[[ THE DATA, beginning ]]

theorem witness_ErrorAndCutEvents_errors :
    (∃ s : State, ∃ g, s.args.site = some (.memory g) ∧ s.args.flag = true) ∧
    (∃ s : State, ∃ page g p f, s.args.site = some (.tile page g) ∧ s.args.flag = true ∧ tget s.pages page = some p ∧ p.frame = some f) ∧
    (∃ s : State, ∃ cell task k t x, s.args.site = some (.sreg cell task k) ∧ s.args.flag = true ∧ tget s.tasks (cell, task) = some t ∧
      ∃ h : k < 16, t.sregs[k] = some x) ∧
    (∃ s : State, ∃ cell task t, s.args.site = some (.accumulator cell task) ∧ s.args.flag = true ∧ tget s.tasks (cell, task) = some t) ∧
    (∃ s : State, ∃ cell task k t x, s.args.site = some (.release cell task k) ∧ tget s.tasks (cell, task) = some t ∧ t.relq[k]? = some x) ∧
    (∀ e ∈ [ErrorSite.codebook 0 true, .plane 0 false], ∃ s : State, ∃ c, s.args.site = some e ∧ s.args.flag = true ∧ tget s.cells 0 = some c) ∧
    (∃ s : State, ∃ page p, s.args.site = some (.cutBuffer page) ∧ s.args.flag = true ∧ tget s.pages page = some p ∧ p.images ≠ []) ∧
    (∃ s : State, ∃ page g p, s.args.site = some (.tile page g) ∧ s.args.flag = false ∧ tget s.pages page = some p) ∧
    (∃ s : State, ∃ page g p, s.args.site = some (.saved (.tile page g)) ∧ s.args.flag = true ∧ tget s.pages page = some p ∧
      p.frozen = true ∧ p.returned = false) ∧
    (∃ s : State, ∃ p e r f l, tget s.pages s.args.i = some p ∧ p.faults = e :: r ∧ r ≠ [] ∧ p.frozen = true ∧ freeFrames s = f :: l ∧
      ∀ d ∈ p.faults, (tget s.contexts (asidOf s d.cell)).isSome = true) ∧
    (∃ s : State, ∃ p e r t, tget s.pages s.args.i = some p ∧ p.faults = e :: r ∧ p.frozen = true ∧ freeFrames s = [] ∧
      tget s.tasks (e.cell, e.task) = some t ∧ t.state ≠ .trapped) ∧
    ∃ s : State, ∃ n r, freezeDone s [] s.freezes = some (n, r) ∧ r.byMailbox = true :=
  ⟨⟨struck (.memory 3) true calm, _, rfl, rfl⟩, ⟨struck (.tile 0 65535) true calm, _, _, _, _, rfl, rfl, rfl, rfl⟩,
    ⟨struck (.sreg 0 0 15) true (withTask0 (fun t => { t with sregs := t.sregs.set 15 (some (tk Fmt.int32 1)) }) calm),
      _, _, _, _, _, rfl, rfl, rfl, by decide, rfl⟩,
    ⟨struck (.accumulator 0 0) true calm, _, _, _, rfl, rfl, rfl⟩,
    ⟨struck (.release 0 0 0) true (withTask0 (fun t => { t with relq := [(0, tk Fmt.fp32 1, none, 4)] }) calm), _, _, _, _, _, rfl, rfl, rfl⟩,
    List.forall_mem_cons.mpr ⟨⟨struck (.codebook 0 true) true calm, _, rfl, rfl, rfl⟩,
      List.forall_mem_cons.mpr ⟨⟨struck (.plane 0 false) true calm, _, rfl, rfl, rfl⟩, fun _ h => by cases h⟩⟩,
    ⟨struck (.cutBuffer 0) true (withPage (fun p => { p with images := [image1] }) calm), _, _, rfl, rfl, rfl, List.cons_ne_nil _ _⟩,
    ⟨struck (.tile 0 65535) false calm, _, _, _, rfl, rfl, rfl⟩,
    ⟨struck (.saved (.tile 0 65535)) true (page0Frozen calm), _, _, _, rfl, rfl, rfl, rfl, rfl⟩,
    have ⟨f, l, h⟩ := free_frames (withFrames relocating) (by decide) (by decide)
    ⟨withFrames relocating, _, _, _, f, l, rfl, rfl, by decide, rfl, h, by decide⟩,
    ⟨relocating, _, _, _, _, rfl, rfl, rfl, no_free_frames _ rfl, rfl, by decide⟩,
    ⟨{ calm with freezes := [⟨1, [0], true⟩] }, _, _, rfl, rfl⟩⟩

theorem witness_ErrorAndCutEvents_cuts :
    (∃ s : State, ∃ i, tget s.instances s.args.n32 = some i ∧ i.cutNow = 0 ∧ i.ended = none ∧ i.cutOrdered = true) ∧
    (∃ s : State, ∃ p i, tget s.pages s.args.i = some p ∧ tget s.instances p.inst = some i ∧ i.cutNow ≠ 0 ∧ p.saved < i.cutNow ∧
      pageRuns s s.args.i = true ∧ aligned s s.args.i = true ∧ p.sourcePage = false ∧ mixedMarkers s s.args.i i.cutNow = false) ∧
    (∃ s : State, ∃ p i, tget s.pages s.args.i = some p ∧ tget s.instances p.inst = some i ∧ i.cutNow ≠ 0 ∧ p.saved < i.cutNow ∧
      pageRuns s s.args.i = true ∧ aligned s s.args.i = true ∧ p.sourcePage = false ∧ mixedMarkers s s.args.i i.cutNow = true) ∧
    (∃ s : State, ∃ i, tget s.instances s.args.n32 = some i ∧ i.cutNow ≠ 0 ∧
      (∀ kp ∈ pagesOf s s.args.n32, kp.2.returned = true ∨ i.cutNow ≤ kp.2.saved) ∧
      ∀ k a, (k, a) ∈ s.arcs → a.inst = s.args.n32 → a.back = true → backDone a i.cutNow = true) ∧
    (∃ s : State, ∃ i k, tget s.instances s.args.n32 = some i ∧ i.rollbackDue ≠ [] ∧ noRollback s s.args.n32 i = some k) ∧
    (∃ s : State, ∃ i, tget s.instances s.args.n32 = some i ∧ i.rollbackDue ≠ [] ∧ noRollback s s.args.n32 i = none ∧
      ∀ kp ∈ pagesOf s s.args.n32, kp.2.returned = true ∨ kp.2.frozen = true) ∧
    ∃ s : State, ∃ i, tget s.instances s.args.n32 = some i ∧ i.rollbackDue ≠ [] ∧ noRollback s s.args.n32 i = none ∧
      (let todo := ((pagesOf s s.args.n32).filter fun kp => !kp.2.returned && !kp.2.frozen && !kp.2.freezing).map (·.1)
       todo ≠ [] ∧ freezesMeet s.freezes todo = false) :=
  let from2 (s : State) : State := withArc 0 (fun a => { a with pCell := 3, queue := [⟨.control Kind.marker 1 0, true, none, .good⟩] })
    { s with pages := s.pages ++ [(1, plainPage 1 1)], cells := s.cells ++ [(3, plainCell 1 1 .v [])] }
  let only (s : State) : State := { s with arcs := s.arcs.take 1 }
  ⟨⟨inst1 (withInstance (fun i => { i with cutOrdered := true }) calm), _, rfl, rfl, rfl, rfl⟩,
    ⟨withInstance (fun i => { i with cutNow := 1 }) (only (from2 calm)), _, _, rfl, rfl, by decide, by decide, by decide, by decide,
      rfl, by decide⟩,
    ⟨withInstance (fun i => { i with cutNow := 2 }) (only (from2 calm)), _, _, rfl, rfl, by decide, by decide, by decide, by decide,
      rfl, by decide⟩,
    ⟨inst1 (withInstance (fun i => { i with cutNow := 1 }) (withPage (fun p => { p with saved := 1 }) { calm with arcs := [] })),
      _, rfl, by decide, by decide, fun k a h => by cases h⟩,
    ⟨inst1 (withInstance (fun i => { i with rollbackDue := [(0, 0, 0)] }) calm), _, _, rfl, List.cons_ne_nil _ _, rfl⟩,
    ⟨inst1 (withInstance (fun i => { i with rollbackDue := [(0, 0, 0)], lastCut := 1 })
        (withPage (fun p => { p with images := [image1], frozen := true }) calm)), _, rfl, List.cons_ne_nil _ _, rfl, by decide⟩,
    ⟨inst1 (withInstance (fun i => { i with rollbackDue := [(0, 0, 0)], lastCut := 1 }) (withPage (fun p => { p with images := [image1] }) calm)),
      _, rfl, List.cons_ne_nil _ _, rfl, by decide, by decide⟩⟩

/-- The clock at 4,000 counts, no end after the last activity. -/
def late (s : State) : State := { s with pkg := { s.pkg with aocnt := 4000 } }
/-- Arc 0 full, its producer waiting to send: a stalled edge. -/
def clogged : State :=
  late (withCell 0 (fun c => { c with store := [(0, header 1 ||| 0x200000000), (1, 0), (2, 0)] })
    { calm with arcs := [(0, wire 0 0 1 0 2 [heldTok (tk Fmt.int32 1), heldTok (tk Fmt.int32 1)])] })

theorem witness_SilenceAndEndEvents_silence :
    (∃ s : State, ∃ x, tget s.contexts s.args.asid = some x ∧ x.balanceKept = true ∧ x.launched = true ∧
      4000 ≤ (s.pkg.aocnt - x.lastActive).toNat ∧ contextBusy s s.args.asid x = false ∧
      (∀ k a, (k, a) ∈ s.arcs → arcInContext s s.args.asid a = true → a.armed = false) ∧
      (∀ k ∈ contextPages s s.args.asid, pageRuns s k = true) ∧
      ((((s.arcs.filter fun ka => arcInContext s s.args.asid ka.2).filter fun ka => insideParked s ka.2).map
        fun ka => tokensOn s ka.1 ka.2).sum : Int) < x.balance) ∧
    (∃ s : State, ∃ p x k a q, tget s.pages s.args.i = some p ∧ tget s.contexts p.asid = some x ∧ x.balanceKept = false ∧
      x.launched = true ∧ 4000 ≤ (s.pkg.aocnt - p.lastActive).toNat ∧ pageBusy s s.args.i p.asid x = false ∧
      watchSuspended s s.args.i = false ∧ (arcsAt s s.args.i).filter (fun ka => stalledEdge s ka.1 ka.2) ≠ [] ∧
      extensionIdle s s.args.i = false ∧
      leastEdge (((arcsAt s s.args.i).filter fun ka => stalledEdge s ka.1 ka.2).filter fun ka => (spillOf s ka.1 ka.2).isNone) =
        some (k, a) ∧ freeQueue s p.asid = some q ∧ q < 16) ∧
    ∃ s : State, ∃ p x, tget s.pages s.args.i = some p ∧ tget s.contexts p.asid = some x ∧ x.balanceKept = false ∧
      x.launched = true ∧ 4000 ≤ (s.pkg.aocnt - p.lastActive).toNat ∧ pageBusy s s.args.i p.asid x = false ∧
      watchSuspended s s.args.i = false ∧ (arcsAt s s.args.i).filter (fun ka => stalledEdge s ka.1 ka.2) ≠ [] ∧
      extensionIdle s s.args.i = true := by
  refine ⟨⟨told { Args.none with asid := 1 } (late (withContext (fun x => { x with balanceKept := true, balance := 1 })
      { calm with arcs := [(0, wire 0 0 1 0 2 [])] })), _, rfl, rfl, rfl, by decide, by decide, ?_, by decide, by decide⟩,
    ⟨clogged, _, _, _, _, _, rfl, rfl, rfl, rfl, by decide, by decide, by decide, by decide, by decide, rfl, rfl, by decide⟩,
    ⟨withContext (fun x => { x with spill := x.spill.set 0 ⟨some 1, true, false, []⟩ })
        { clogged with arcs := clogged.arcs ++ [(1, wire 1 1 0 1 2 [])] },
      _, _, rfl, rfl, rfl, rfl, by decide, by decide, by decide, by decide, by decide⟩⟩
  · intro k a h _; obtain ⟨rfl, rfl⟩ := Prod.mk.inj (List.mem_singleton.mp h); rfl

[[ THE DATA, end ]]

EXERCISE AIM: When you find a line in the records that contains the word "todo", copy it.

RESPONSE:
      (let todo := ((pagesOf s s.args.n32).filter fun kp => !kp.2.returned && !kp.2.frozen && !kp.2.freezing).map (·.1)
       todo ≠ [] ∧ freezesMeet s.freezes todo = false) :=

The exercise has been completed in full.